According to the Paychex Small Business Employment Watch, the weekly hours worked by small business employees is on the rise. As of September 2018, in the last 21 months, the average working week has increased by 55%, while wages have dropped. So, what does this mean for small businesses and their potential for growth?
How Many Hours Should Your Employees Work?
The subject of how many hours we should work is one of much debate. However, if we are to take a purely scientific view, decades of research recommends just 4 hours of creative thinking per day. This is because human brains aren’t built for the 8-9 hours of concentration and creativity we repeatedly subject them to. Research also shows that we are at our least productive in the afternoons after we have pushed past our 4-hour limit.
However, for most Americans, the average workweek far supersedes this, with most working between 30-40 hours on average.
What Does The Law Say?
The Fair Labor Standards Act (FLSA) doesn’t offer any legal guidelines for how many hours an employee should work in the United States. However, the law does dictate that employers must pay non-exempt workers time-and-a-half for any hours worked above 40 per week. An exempt employee who is paid a salary is not entitled to overtime pay.
Because there are no laws regulating full-time employment for compensation and benefits purposes, it’s up to small business owners to determine how many hours per week are considered full-time, which is where the danger lies. There is a temptation to push your employees to get more done. However, increasing the average workweek is often counterproductive.
The Dangers of Overworking Your Employees
It’s easy to expect your employees to work over 40 hours a week, especially when there is a deadline looming or budgets are tight. However, studies repeatedly show that working more than 40 hours a week is bad for health and productivity.
By overworking your employees, you increase their risk of:
- Cardiovascular illness
- Stress-related illness
- Unhealthy weight gain
- Increased alcohol consumption
- Relationship problems
- Disrupted sleep patterns
- Poor concentration
- Decreased immunity
- High or low blood pressure
- Poor memory
Your business will also suffer in the following ways:
- Higher levels of absence
- Fatigued staff
- Poor productivity levels
- More mistakes
- Higher injury and hazard rates at work
Not only will overworking your employees impact their ability to problem-solve and think creatively, but it could also cause stress long-term health problems. Even if you’re not concerned for the welfare of your team (which you should be), you need to consider the impact on your business.
What’s The Solution?
Don’t fall into the trap of thinking you just need to work more to be more productive. Both you and your employees could benefit from better working hours regulations and a new focus on wellness.

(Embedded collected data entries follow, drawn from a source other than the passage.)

-- ==== Sys2Proof/Machine/Tone.lean ====
section
/-!
DEFINITION. Colour and tone (R150 to R173): profiles, the per-layer colour stage, the wall encoder, the wall gain K and
what it is made of, and the ambient measurement of a tile.
-/

namespace Sys2Proof.Machine

/-! ### Profiles (Table 6.3) -/

/-- Profile n after reset. -/
def profileReset (n : Nat) : List Byte :=
  [BitVec.ofNat 8 n, 0, 0xFF, 0xFF, 0, 1, 0, 0] ++ leBytes 4 0x434B0000 ++ leBytes 4 0x447A0000 ++ leBytes 4 0x434B0000 ++
    zeros 8 ++ leBytes 2 0xC000 ++ zeros 34

/-- A profile of a colour configuration. -/
def profileOf (t : TShadow) (n : Nat) : List Byte := (Tab.get t.profiles n).getD (profileReset n)

/-- A binary32 field within limits given as binary32 values. -/
def inF32 (v : Nat) (lo hi : Flt) : Bool :=
  match Flt.of32 v with
  | .fin n m e => !(Flt.lt (.fin n m e) lo) && !(Flt.lt hi (.fin n m e))
  | _ => false

/-- The field is zero or lies from 1 to 20,000. -/
def peakOk (v : Nat) : Bool := (Flt.of32 v).isZero || inF32 v Flt.one (Flt.ofNat 20000)

/-- The values of Table 6.3. -/
def profileOk (p : List Byte) : Bool :=
  decide (u8 p 0 < 32) && decide (u8 p 1 < 3) && (decide (u8 p 2 < 4) || u8 p 2 == 0xFF) &&
    (decide (u8 p 3 < 5) || u8 p 3 == 0xFF) && decide (u8 p 4 < 3) && decide (u8 p 5 < 2) && decide (u8 p 6 < 2) &&
    u8 p 7 == 0 && zeroAt p 0x1E 2 && zeroAt p 0x32 14 && inF32 (u32 p 8) Flt.one (Flt.ofNat 20000) &&
    inF32 (u32 p 0x0C) (Flt.ofNat 100) (Flt.ofNat 10000) && inF32 (u32 p 0x10) (Flt.ofRat 1 100) (Flt.ofNat 20000) &&
    peakOk (u32 p 0x14) && peakOk (u32 p 0x18)

/-! ### The colour stage (Table 6.2) -/

/-- Colour components and alpha of a pixel. -/
structure Px where
  r : Flt
  g : Flt
  b : Flt
  a : Flt
  deriving DecidableEq, Repr

/-- Applies a function to the three colour components. -/
def Px.map (p : Px) (f : Flt → Flt) : Px := { p with r := f p.r, g := f p.g, b := f p.b }

/-- The encoding resolved (R155, R156): true for Y'CbCr. `attr` is SFLAGS, COLORIMETRY, TCS, SAMPLING. -/
def isYcc (prof attr : List Byte) (fmt : Nat) : Bool :=
  match u8 prof 1 with
  | 1 => decide (fmt ≤ 4)
  | 2 => fmt == fYC16
  | _ => fmt == fYC16 || (decide (fmt ≤ 4) && decide (u8 attr 3 < 2))

/-- The profile's explicit ENCODING does not fit the format (R156). -/
def encMismatch (prof : List Byte) (fmt : Nat) : Bool :=
  (u8 prof 1 == 1 && !decide (fmt ≤ 4)) || (u8 prof 1 == 2 && fmt == fYC16)

/-- Transfer code and primaries resolved; unspecified is taken as BT.709. -/
def tcsOf (prof attr : List Byte) : Nat := if u8 prof 2 = 0xFF then u8 attr 2 else u8 prof 2
def primOf (prof attr : List Byte) : Nat :=
  let c := if u8 prof 3 = 0xFF then u8 attr 1 else u8 prof 3
  if c = 4 then 1 else c

/-- The range resolved is narrow. -/
def narrowOf (prof attr : List Byte) : Bool :=
  match u8 prof 4 with
  | 1 => true
  | 2 => false
  | _ => u8 attr 0 % 2 == 0

/-- Bits n of a format that narrow range applies to (R157). -/
def rangeBits (fmt : Nat) : Option Nat := if fmt = fYC16 ∨ fmt = fT16 then some 16 else if fmt = fT10 then some 10 else none

/-- Narrow-range expansion of luma, R', G' or B'. -/
def narrowY (n : Nat) (e : Flt) : Flt :=
  let q := 2 ^ (n - 8)
  ((e.mul (Flt.ofNat (2 ^ n - 1))).sub (Flt.ofNat (16 * q))).div (Flt.ofNat (219 * q))

/-- Narrow-range expansion of Cb or Cr. -/
def narrowC (n : Nat) (e : Flt) : Flt :=
  let q := 2 ^ (n - 8)
  ((e.mul (Flt.ofNat (2 ^ n - 1))).sub (Flt.ofNat (128 * q))).div (Flt.ofNat (224 * q))

/-- Full-range Cb or Cr: E less the value 0.5 of the format. -/
def fullC (fmt : Nat) (e : Flt) : Flt :=
  match rangeBits fmt with
  | some n => e.sub (Flt.ofRat (2 ^ n - 1) (2 ^ (n + 1)))
  | none => e.sub (Flt.ofRat 1 2)

/-- Step 2. -/
def stepRange (fmt : Nat) (narrow ycc : Bool) (p : Px) : Px :=
  let y := fun (e : Flt) => match rangeBits fmt with | some n => if narrow then narrowY n e else e | none => e
  let c := fun (e : Flt) => match rangeBits fmt with | some n => if narrow then narrowC n e else fullC fmt e | none => fullC fmt e
  if ycc then { p with r := y p.r, g := c p.g, b := c p.b } else p.map y

/-- Kr and Kb of a colorimetry (R158), in 1/10,000. -/
def kRB (prim : Nat) : Nat × Nat := match prim with | 0 => (2990, 1140) | 1 => (2126, 722) | _ => (2627, 593)

/-- Step 3: Y'CbCr to R'G'B'. (PRESUMED log 27) -/
def stepMatrix (prim : Nat) (p : Px) : Px :=
  let kr := Flt.ofRat (kRB prim).1 10000
  let kb := Flt.ofRat (kRB prim).2 10000
  let two := Flt.ofNat 2
  let r := p.r.add ((two.mul (Flt.one.sub kr)).mul p.b)
  let b := p.r.add ((two.mul (Flt.one.sub kb)).mul p.g)
  let g := ((p.r.sub (kr.mul r)).sub (kb.mul b)).div ((Flt.one.sub kr).sub kb)
  { p with r := r, g := g, b := b }

/-- A component of a decoded triple within the tolerance of R159. (DESIGN CHOICE log 32) -/
def decodeFree (tcs : Nat) (params comps : List Nat) (i : Nat) : Flt := Flt.of32 (Config.decode tcs params comps i % 2 ^ 32)

/-- Step 4 (R159): linear exactly; SDR, PQ and HLG exact at 0 and 1, elsewhere a value the tolerance leaves open. (DESIGN CHOICE log 32) -/
def stepDecode (prof : List Byte) (tcs prim : Nat) (p : Px) : Px :=
  let sdrW := Flt.of32 (u32 prof 8)
  let hlg := Flt.of32 (u32 prof 0x0C)
  match tcs with
  | 3 => p.map (fun e => e.mul (Flt.of32 (u32 prof 0x10)))
  | 0 => p.map (fun e =>
      if e.isZero then .zero else if e = Flt.one then sdrW else decodeFree 0 [u32 prof 8] [e.to32] 0)
  | 1 => p.map (fun e0 =>
      let e := e0.clamp01
      if e.isZero then .zero else if e = Flt.one then Flt.ofNat 10000 else decodeFree 1 [] [e.to32] 0)
  | _ =>
    let q := p.map Flt.clamp01
    let cs := [q.r.to32, q.g.to32, q.b.to32]
    if q.r = Flt.one ∧ q.g = Flt.one ∧ q.b = Flt.one then { p with r := hlg, g := hlg, b := hlg }
    else
      let one := fun (e : Flt) (i : Nat) => if e.isZero then .zero else decodeFree 2 [u32 prof 0x0C, prim] cs i
      { p with r := one q.r 0, g := one q.g 1, b := one q.b 2 }

/-- Wall primaries as a source code, where they are those of one. (PRESUMED log 27) -/
def wallPrim (gamut : Nat) : Option Nat := match gamut with | 0 => some 1 | 2 => some 2 | _ => none

/-- Coefficient i of the gamut matrix. (DESIGN CHOICE log 32) -/
def gamutCoef (prof : List Byte) (prim : Nat) (wall : List Byte) (i : Nat) : Flt :=
  if bitAt prof 6 0 then Flt.ofIntRat (signed 16 (u16 prof (0x20 + 2 * i))) 8192
  else Flt.of32 (Config.gamut prim wall i % 2 ^ 32)
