-- ==== Sys2Proof/Machine/Modes.lean ====
section
/-!
DEFINITION. Mode changes (R27 to R29, R37 to R42): the transitions of Table 2.2 and what each does beside the mode.
-/

namespace Sys2Proof.Machine

/-- A tile leaves its presented frame: the lamps are no longer lit from a frame. -/
def showEnds (s : State) : State :=
  let t := setFirst false s
  { t with thm := { t.thm with shown := none, rescale := none } }

/-- What leaving a mode does (R40, R42, R382). (DEDUCED log 17) -/
def modeLeave (old new : Nat) (s : State) : State :=
  if old = mShow then
    let s1 := compStop (new == mHold) s
    if sender s1 then s1 else if new = mHold then pushAbandon true s1 else showEnds (pushAbandon true s1)
  else if old = mHold then (if sender s then forceFull s else if new = mShow then s else showEnds s)
  else if old = mService then endDebug (twillLeaveService s)
  else s

/-- A tile whose clocks run has its drivers blanked (R36, R42). -/
def blankDrivers (s : State) : State :=
  if sender s || !isSet s R.STR_STATUS_CLK_RUN then s
  else
    let t := strandAll 0x4 [] s
    { t with str := { t.str with blanked := true, armed := none } }

/-- What entering a mode does. (DEDUCED log 17) -/
def modeEnter (old new : Nat) (s : State) : State :=
  if new = mShow then
    (if sender s then compStart (old == mStandby) s else if old = mHold then s else markEvery s)
  else if new = mService then (if sender s then s else pushAbandon true s)
  else if new = mStandby then blankDrivers s
  else s

/-- One mode change, with HOLD_CAUSE. (DEDUCED log 17) -/
def changeMode (new cause : Nat) (s : State) : State :=
  let old := mode s
  modeEnter old new (enterMode new cause (modeLeave old new s))

/-- A mode command may ask for this transition (Table 2.2). -/
def modeAllowed (old new : Nat) : Bool :=
  (old == mStandby && (new == mShow || new == mService)) || (old == mShow && (new == mStandby || new == mHold)) ||
    (old == mHold && (new == mShow || new == mStandby)) || (old == mService && new == mStandby)

/-- Another transition is in progress (R29): the wait of a warm-reset command, or an activation hold. -/
def transitioning (s : State) : Bool := s.sys.warmWait || activating s

/-- `set-mode` (R28, R29). (DEDUCED log 17) -/
def execSetMode (k : Pkt) (s : State) : Out :=
  .next (plain k (fun t =>
    let m := k.p8 0
    if m = 0 ∨ 4 < m ∨ !parZero k 1 3 then .err St.badParam
    else if transitioning t then .err St.busy
    else if m = mode t then .ok t []
    else if modeAllowed (mode t) m then .ok (changeMode m (if m = mHold then 1 else 0) t) []
    else .err St.badState) s)

/-- `warm-reset` (R29): the reply goes out first, then DELAY_MS runs. -/
def execWarmReset (k : Pkt) (s : State) : Out :=
  .next (plain k (fun t =>
    if 1000 < k.p16 0 ∨ !parZero k 2 2 then .err St.badParam
    else if transitioning t then .err St.busy
    else .ok { t with sys := { t.sys with warmWait := true } } []) s)

/-- The DELAY_MS of a warm-reset command ends: an internal warm reset begins. -/
def execWarmResetDelayExpiry (s : State) : Out :=
  .next (if s.sys.warmWait then beginInternal false true false { s with sys := { s.sys with warmWait := false } } else s)

/-- SERVICE ends with SEM3 (R28, R492). (DEDUCED log 17) -/
def endService (s : State) : State := if mode s = mService then changeMode mStandby 0 s else s

end Sys2Proof.Machine
end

A fair working week is vital if you want to get the most out of your employees, but an employee wellness program will encourage them to go the extra mile and help you retain your best talent.
A high-profile example of this is Google. The global search engine company offers an all-encompassing wellness program featuring onsite healthcare services, including a doctor, physical therapist, and massage services. They also offer access to fitness centers, classes, and community bikes.
As a Google employee (or “Googler”), you can even take cooking classes, coding degree programs or guitar lessons, to name a few. The company also offers its workers financial wellness resources, such as access to financial advisors and financial planning services. Google employees are also granted flexible hours, vacation time, and volunteer time, helping them to achieve a better work-life balance.
Not all companies have Google’s budget, however, particularly not small businesses. Luckily, there are smaller steps you can take to achieve employee wellness:
• Offer Flexibility
These days, a lot of work can be done outside the office, so why not offer a little flexibility for your team? You might allow staff to work from home one day a week or even cut your overheads dramatically by employing teams remotely. You can also offer more flexible working hours and vacation time or allow staff to choose their own working schedules.
• Provide Health Incentives
Employee health benefits everyone, not just the individual. The fewer people you have off sick, the fewer resources you’ll waste, and the more productive your team will be. So why not combine your employee wellness program with an employee incentive program? You might offer a prize for workers hitting sporting milestones, or maybe up their insurance premium?
• Offer employee benefits
Benefits help keep your employees engaged and motivated, and some can even improve health. For example, you might have a workplace doctor who attends once a week, a regular yoga session, meditation breaks or even healthy lunch offerings. According to a survey by One Medical, 59% of employees say employee benefits are “very important” to how they feel about their jobs and their employers.
Maintain Reasonable work schedules
While overworking your salaried employees may not get you into trouble with the law, it does spell trouble for your business. Not only will you struggle to retain your best talent, but you may also face unexpected costs due to employee stress and sickness.
Pay attention to wellness
With a whole host of smaller companies offering wellness packages to employees, more and more businesses are prioritizing employee wellness. Rejecting the needs of your employees will set you behind your competitors and make your team want to jump ship.
When times are tough, and budgets are tight, it’s tempting to try to squeeze more from your employees. However, asking your staff to work more than 40 hours a week is not only bad for their health, but it’s bad for your business. As companies like Google have shown, providing a fair working week, promoting employee wellness and offering health-inducing benefits are paramount to business sustainability and success.